## Work item:
Find all lines in the records that include the word "secd", and copy them out.
*** Provided data Section Begins ***
-- ==== Sys2Proof/Tests/Slice0.lean ====
section
/-! SUPPORT. Tests: ill-formed commands that the check refuses, values of the specification's worked examples, and for
every statement a state and operands that meet its hypotheses. -/

namespace Sys2Proof.Machine

set_option Elab.async false

/-! ### States the tests start from -/

/-- A module of 64 GiB with one rank. -/
def dimm (ch slot : Nat) : Dimm :=
  { channel := ch, slot := slot, cap := 2, type := 0, ranks := 1, density := 16, serial := 100 + 2 * ch + slot, rates := [4800, 4000, 3200] }

/-- Eight modules, one on each channel. -/
def dimms8 : List Dimm := (List.range 8).map fun ch => dimm ch 0

/-- Two ports hold charged modules of the reference table. -/
def cport : CPort :=
  { state := .ready, table := some {}, v := 16000, temp := 25, sv := 1, sm := 1, soc := 1, eUse := 900000, eRem := 900000
    inserted := true, learned := some { qLearn := 80000 } }

/-- Four targets on each channel, with erased blocks on the first spokes. -/
def target (port : Nat) : Target := { port := port, jedec := 0, unique := 1000 + port, luns := 4 }

/-- A device that serves: every rail up, firmware running, the link up with one decoder, two extents online. -/
def onl : State :=
  { dev := .online, prev := .bringup, cold := none, now := 100000
    seq := { aonUp := true, coreUp := true, state := .supervising, mode := .charge, en := List.range 24, pg := List.range 24
             running := List.range 24 }
    mgmt := { state := .running, started := true }
    nv := { state := .running, early := true }
    port := { up := true, width := 16, rate := 32, memCapable := true, memActive := true, media := .ready, whole := true, volGiB := 64
              online := [0, 1], decoders := [(0, [{ base := 0, size := 2 ^ 38, dpaBase := 0, ways := 1, granularity := 256, lock := false }])] }
    basin := { state := .serving, found := dimms8, row := 1 }
    weir := { state := .planning }
    rill := { state := .running }
    res := { state := .running }
    whl := { state := .serving }
    spill := { state := .armed, present := true, chainA := 12000, chainB := 12000 }
    sip := { order := [0, 1], path := 1 }
    cist := { loaded := true, a := cport, b := cport }
    mir := { state := .standalone }
    regs := [(Reg.CEILING, 1000)] }

/-- The same with nothing committed and Dynamic Capacity. -/
def dcd : State := { onl with port := { onl.port with whole := false, decoders := [] } }

/-- The same with an SPDM session established. -/
def spd : State :=
  { onl with port := { onl.port with ideSecure := true, ideKeys := 1, spdm := { doe := { version := true, capabilities := true, algorithms := true }, sessions := [{ id := 1, established := true }, { id := 2 }] } } }

/-- The same with a passphrase set. -/
def secd : State := { dcd with port := { dcd.port with sec := { user := some 5 } } }

/-- The same, locked. -/
def lockd : State := { secd with port := { secd.port with sec := { user := some 5, locked := true } } }

/-- The core domain off, AON up. -/
def aon : State := { dev := .aonOnly, now := 100000, seq := { aonUp := true }, nv := { state := .aonRead, early := true } }

/-- One target of four LUNs on each channel. -/
def targets : List Target := (List.range 32).map fun c => target (16 * c)

/-- A band over the first sixteen channels, one row of it opened. -/
def bandAt (base : Nat) (st : Stream) (slc : Bool) (rows : Nat) : Nat × Band :=
  (base, { base := base, stream := st, slc := slc, d := 14, lane := 0, planSeq := 0, rows := rows, next := 1, opened := true
           spokes := (List.range 16).map fun c => { port := 16 * c, lun := 0, block := 600 + base } })

/-- The open wheel on a band's first row, with room for a whole segment. -/
def openAt (base : Nat) (st : Stream) (slc : Bool) : Nat × Wheel :=
  (base * 512, { stream := st, slc := slc, d := 40, band := base })

/-- The serving device with its flash: one band and one open wheel each for streams L, F, G and V. -/
def wl : State :=
  { onl with
    res := { state := .running, found := targets, perChannel := 1, reserveBpl := 500, journalBpl := 2, ckptBpl := 10, spareBpl := 8 }
    whl := { state := .serving
             bands := [bandAt 0 .l false 1536, bandAt 3 .f false 1536, bandAt 6 .g false 1536, bandAt 9 .v true 512]
             table := [openAt 0 .l false, openAt 3 .f false, openAt 6 .g false, openAt 9 .v true]
             l := { lanes := [(0, 0)], cur := some 0 }, f := { lanes := [(0, 3)], cur := some 1536 }
             g := { lanes := [(0, 6)], cur := some 3072 }, v := { lanes := [(0, 9)], cur := some 4608 }
             sets := (0, true) :: (List.range 60).map fun i => (i + 1, false) } }

/-- The same with a dirty segment: `d` its dirty pages. -/
def dirt (d : BitVec 512) : State :=
  { wl with weir := { wl.weir with above := true }, basin := { wl.basin with dst := [(32768, { d := d, age := 200 })] } }

/-- Plans that follow from a ceiling of 0. -/
def wl0 : State := { wl with regs := [] }

/-- The same without a reserve. -/
def wlNone : State := { wl with whl := { wl.whl with sets := [] } }

/-- The same before its first re-plan. -/
def wlUp : State := { wl with dev := .bringup, weir := {} }

/-- A fine map past its mark: eight pages of one segment, and no module that would give it more room. -/
def mrg : State :=
  { wl with
    basin := { wl.basin with found := [] }
    rill := { wl.rill with
      fine := (List.range 8).map fun i => (32768 * 512 + i, { loc := { wheel := 1536, unit := i }, bucket := 1, probe := i })
      runs := [{ seq := 40, seg := 32768, kind := .fine, pages := 255, spans := [(1536, 0, 8)] }] } }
*** Provided data Section Ends ***
## Solution below:
def secd : State := { dcd with port := { dcd.port with sec := { user := some 5 } } }
def lockd : State := { secd with port := { secd.port with sec := { user := some 5, locked := true } } }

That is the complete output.